▶ _TASK REQUIREMENTS_
Whenever a line in the records below holds the string "team", copy it out.

Extracted records
___

-- ==== Sys2Proof/Syntax.lean ====
section
/-! DEFINITION. Sys2Proof/Syntax.lean: one constructor of `Instr` for each row of spec/opcode_table.json: the 257 instruction
words (R81 to R85) and the 129 steps that other agents of the device take (messages, packets, host writes, timers, boot steps),
each with the data that its message or write carries. -/

namespace Sys2Proof

/-- The fields of a prefix word (R67). -/
structure Pfx where
  c : Code
  msel : BitVec 4
  zm : Bool
  rnd : BitVec 3
  sat : Bool
  deriving DecidableEq, Repr

/-- A deque entry (R304); `result` is bits [100:64] of the TAIL, widened. -/
structure DqEntry where
  cline : BitVec 50
  shape : BitVec 2
  kind : BitVec 2
  stg : Bool
  clm : Bool
  lo : Word
  hi : Word
  result : Dword
  deriving DecidableEq, Repr

/-- A node of the dependence graph (R308, R309): a pending task of a core's pool, or a copy, by its index. -/
structure NodeRef where
  core : Nat
  isCopy : Bool
  idx : Nat
  deriving DecidableEq, Repr

/-- A channel slot (R326): a value for each lane, lane 0 first, and the valid mask. -/
structure ChanSlot where
  vals : List Word
  valid : Word
  deriving DecidableEq, Repr

/-- A chunk in the commit protocol (R219 to R221): its core, its group slot and its number within the group. -/
structure ChunkRef where
  core : Nat
  slot : Nat
  num : Nat
  deriving DecidableEq, Repr

/-- A receiver of a write signature (R220): a core, or the slices of a die. -/
inductive Receiver where
  | core (c : Nat)
  | die (d : Nat)
  deriving DecidableEq, Repr

/-- The combine of a far reduction (R254). -/
inductive RedOp where
  | addI | addF | and | or | xor | minI | minN | maxI | maxN | addI64
  deriving DecidableEq, Repr

/-- A released far reduction (R254, R255): its operation, location, value, effective scope and issuing group. -/
structure Red where
  op : RedOp
  pa : Nat
  v : Dword
  scope : Nat
  core : Nat
  slot : Nat
  /-- Numbers the reductions in the order of their release. -/
  id : Nat := 0
  deriving DecidableEq, Repr

/-- What a STEALREQ carries beside its two cores (R309): whether it crosses dies, and the thief's request number. -/
structure StealReq where
  cross : Bool
  num : Nat
  deriving DecidableEq, Repr

/-- An Ethernet packet as a port receives it (R361, R386): the transport header, the payload as received and the GCM tag. -/
structure LandPacket where
  header : List Byte
  payload : List Byte
  tag : BitVec 128
  deriving DecidableEq, Repr

/-- The issue that a shadow latch flags (R182): the group slot and the instruction's address. -/
structure FlaggedIssue where
  slot : Nat
  pc : PC
  deriving DecidableEq, Repr

/-- A barrier object (R408): a named barrier of the team whose first slot is `team`, a cluster's, or a gang's. -/
inductive BarRef where
  | named (core team id : Nat)
  | cluster (cl : Nat)
  | gang (grid : Nat)
  deriving DecidableEq, Repr

/-- An arrival (R410): the group, its count, operation and partial, the instruction's address, and whether the group only waits
for acceptance (BARARV). -/
structure Arrival where
  core : Nat
  slot : Nat
  count : Nat
  op : BitVec 2
  part : Word
  addr : PC
  /-- Reductions and packets of the group with a lower number were released before the arrival (R412). -/
  upto : Nat := 0
  deriving DecidableEq, Repr

/-- A multicast or reduction packet (R419): cluster, group id, receiving core, scratch offset, the reduction's ROP or none, and
the 128 bytes sent. -/
structure McstPacket where
  cl : Nat
  gid : Nat
  target : Nat
  off : Nat
  rop : Option (BitVec 2)
  bytes : List Byte
  /-- The slot of the sending group, and the packet's number in the order of release. -/
  slot : Nat := 0
  id : Nat := 0
  deriving DecidableEq, Repr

___

▶ _EXERCISE RESULT_
/-- A barrier object (R408): a named barrier of the team whose first slot is `team`, a cluster's, or a gang's. -/
  | named (core team id : Nat)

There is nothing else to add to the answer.